Thoughts before reading "Time and Timepieces":
Quentin views time as a force that is actively working against him, thus causing tension. He cannot escape time since he constantly hears the ticking even when he rips off the hands of his watch. He tries to hide from time. When he passes a jeweler's window, he "looks away in time" (83). He is obsessed that time is able to control the meaning and importance of events in his life. His father has constantly told him that time will eventually make him forget anything bad in his life. He recalls that "Father said That's sad too people cannot do anything that dreadful they cannot do anything very dreadful at all they cannot even remember tomorrow what seemed dreadful today" (80).
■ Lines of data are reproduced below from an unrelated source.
theorem lineSide_joinReply (r : Reply) (s : State) : LineSide s (joinReply r s) :=
  ⟨rfl, rfl, rfl, rfl, rfl, rfl, rfl, rfl, rfl⟩

/-- A served claim gives the head cell of the pool and takes it out of the pool, nothing else (R6, R7). -/
theorem claimCell_eq_some {k : CellClaim} {s t : State} {c : Nat} (h : claimCell k s = some (c, t)) :
    s.store.freeCells = c :: t.store.freeCells ∧ t = { s with store := { s.store with freeCells := t.store.freeCells } } := by
  unfold claimCell at h
  split at h
  · cases h
  · rename_i d rest heq
    cases k with
    | receiveData => simp only at h; cases h; exact ⟨heq, rfl⟩
    | transmitData =>
      simp only at h
      split at h
      · cases h; exact ⟨heq, rfl⟩
      · cases h

theorem lineSide_claimCell {k : CellClaim} {s t : State} {c : Nat} (h : claimCell k s = some (c, t)) : LineSide s t := by
  rw [(claimCell_eq_some h).2]
  exact ⟨rfl, rfl, rfl, rfl, rfl, rfl, rfl, rfl, rfl⟩

/-- Everything an append can do (R3): with room in the last cell the octet goes there; otherwise a cell is claimed for it. -/
theorem appendOctet_eq_some {k : CellClaim} {i : Nat} {b : Byte} {s t : State} (h : appendOctet k i b s = some t) :
    ∃ r, s.frame i = some r ∧
      ((∃ c, r.chain.getLast? = some c ∧ c.fill < 32 ∧
          t = (s.writeCell c.cell c.fill b).putFrame i
            { r with chain := r.chain.dropLast ++ [{ c with fill := c.fill + 1 }], stored := r.stored + 1 }) ∨
        ∃ c u, (∀ d, r.chain.getLast? = some d → 32 ≤ d.fill) ∧ claimCell k s = some (c, u) ∧
          t = (u.writeCell c 0 b).putFrame i
            { r with chain := r.chain ++ [{ cell := c, fill := 1 }], stored := r.stored + 1 }) := by
  unfold appendOctet at h
  split at h
  · cases h
  · rename_i r hr
    refine ⟨r, hr, ?_⟩
    split at h
    · rename_i c hc
      cases h
      rw [Option.filter_eq_some_iff] at hc
      exact .inl ⟨c, hc.1, by simpa using hc.2, rfl⟩
    · rename_i hc
      split at h
      · cases h
      · rename_i c u hu
        cases h
        refine .inr ⟨c, u, fun d hd => ?_, hu, rfl⟩
        rw [hd] at hc
        simpa [Option.filter] using hc

theorem lineSide_appendOctet {k : CellClaim} {i : Nat} {b : Byte} {s t : State} (h : appendOctet k i b s = some t) :
    LineSide s t := by
  obtain ⟨r, _, ⟨c, _, _, rfl⟩ | ⟨c, u, _, hu, rfl⟩⟩ := appendOctet_eq_some h
  · exact (lineSide_writeCell ..).trans (lineSide_putFrame ..)
  · exact (lineSide_claimCell hu).trans ((lineSide_writeCell ..).trans (lineSide_putFrame ..))

theorem lineSide_appendOctets (k : CellClaim) (i : Nat) (bs : List Byte) (s : State) :
    LineSide s (appendOctets k i bs s).1 := by
  induction bs generalizing s with
  | nil => exact .refl s
  | cons b bs ih =>
    simp only [appendOctets]
    split
    · exact .refl s
    · exact (lineSide_appendOctet ‹_›).trans (ih _)

theorem lineSide_releaseChain (i : Nat) (s : State) : LineSide s (releaseChain i s) := by
  unfold releaseChain
  split
  · exact .refl s
  · exact ⟨rfl, rfl, rfl, rfl, rfl, rfl, rfl, rfl, rfl⟩

theorem lineSide_trimFrame (i : Nat) (s : State) : LineSide s (trimFrame i s) := by
  unfold trimFrame
  split
  · exact .refl s
  · exact ⟨rfl, rfl, rfl, rfl, rfl, rfl, rfl, rfl, rfl⟩

theorem lineSide_freeFrame (i : Nat) (s : State) : LineSide s (freeFrame i s) :=
  (lineSide_releaseChain i s).trans ⟨rfl, rfl, rfl, rfl, rfl, rfl, rfl, rfl, rfl⟩

/-! ## Completion -/

theorem lineSide_enterDone (how : DoneTally) (i : Nat) (s : State) : LineSide s (enterDone how i s) := by
  unfold enterDone
  split
  · exact .refl s
  · exact ⟨rfl, rfl, rfl, rfl, rfl, rfl, rfl, rfl, rfl⟩

theorem lineSide_enterDiscarding (i : Nat) (s : State) : LineSide s (enterDiscarding i s) := by
  unfold enterDiscarding
  split
  · exact .refl s
  · split
    · exact lineSide_enterDone ..
    · exact lineSide_putFrame ..

theorem lineSide_leaveQueue (i : Nat) (s : State) : LineSide s (leaveQueue i s) := by
  unfold leaveQueue
  split
  · exact .refl s
  · split <;> exact lineSide_modLine ..

theorem lineSide_failFrame (o : FrameOutcome) (i : Nat) (s : State) : LineSide s (failFrame o i s) := by
  unfold failFrame
  split
  · exact .refl s
  · rename_i r _
    have h : LineSide s (releaseChain i (leaveQueue i (s.putFrame i (r.fixOutcome o)))) :=
      (lineSide_putFrame ..).trans ((lineSide_leaveQueue ..).trans (lineSide_releaseChain ..))
    have h2 := h.trans (lineSide_enterDone .completed i _)
    have h3 := h.trans (lineSide_enterDiscarding i _)
    split
    · dsimp only; split <;> assumption
    · dsimp only; split <;> assumption
    · exact lineSide_putFrame ..
    · exact .refl s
Quentin wants to be able to show that time cannot control him by altering his perception of events in the past. Thus, he is pleased when he discovers evidence that time is "contradictory." When he goes into the watch shop and finds that the watches are all set to different times, he seems relieved to find that they are "contradicting one another" (85). Thus, time is not as powerful as it presents itself to be if it is contradictory. He does not want to forget about Caddy's loss of virginity since being upset by it establishes his sense of honor, thus he wants to stop time. He feels if he commits suicide, he can almost outwit time since now time cannot erase or ameliorate his feelings.
Both Benjy's and Quentin's thoughts all are connected back to Caddy and her loss of virginity. Benjy associates Caddy's promiscuous behavior with time stolen personally from him and given to someone else, ie. a lover. Quentin associates Caddy's loss of virginity with a loss of family honor and a loss of morals. Sequential time has no meaning for Benjy, and thus there is no distinction between events in the present or past. For Quentin, events in the past and present are also connected to Caddy (ie. the little girl he befriends probably reminds him of his desire as a child to care for and protect Caddy.) However, the progression of time is critical to Quentin because it threatens to alter his honor code by lessening his horror that Caddy was promiscuous.
The main thing we "learn" about from Quentin is that is father has no honor code or sense of values. He feels that life is a series of absurd events. Quentin is affected by his father's views. He constantly says, "Father says..." Quentin wants to believe in some sense of order and sense of right and wrong, but his father has always taught him that a sense of honor is meaningless and that life is absurd and one of "folly and despair." Throughout the section, Quentin repeats his father's motto, "Reducto absurdum of all human experience" (90).
After reading "Time and Timepieces":
One of the main points is that Quentin wants nothing to do with clocks and timepieces since they measure time and this specifically "involves" him in the events of the world and forces him into these events and thus face them. Specifically, "It is precisely such involvements, brought on, for example, by the coming marriage of his sister, that Quentin wishes to escape." This thesis opposes my previous thoughts that by escaping time, he will not allow time to take away the pain he feels about Caddy's loss of virginity. Instead, by breaking his watch, he is allowed to escape his involvement in the world. In fact, committing suicide stops time and thus in reality makes him ultimately forget everything.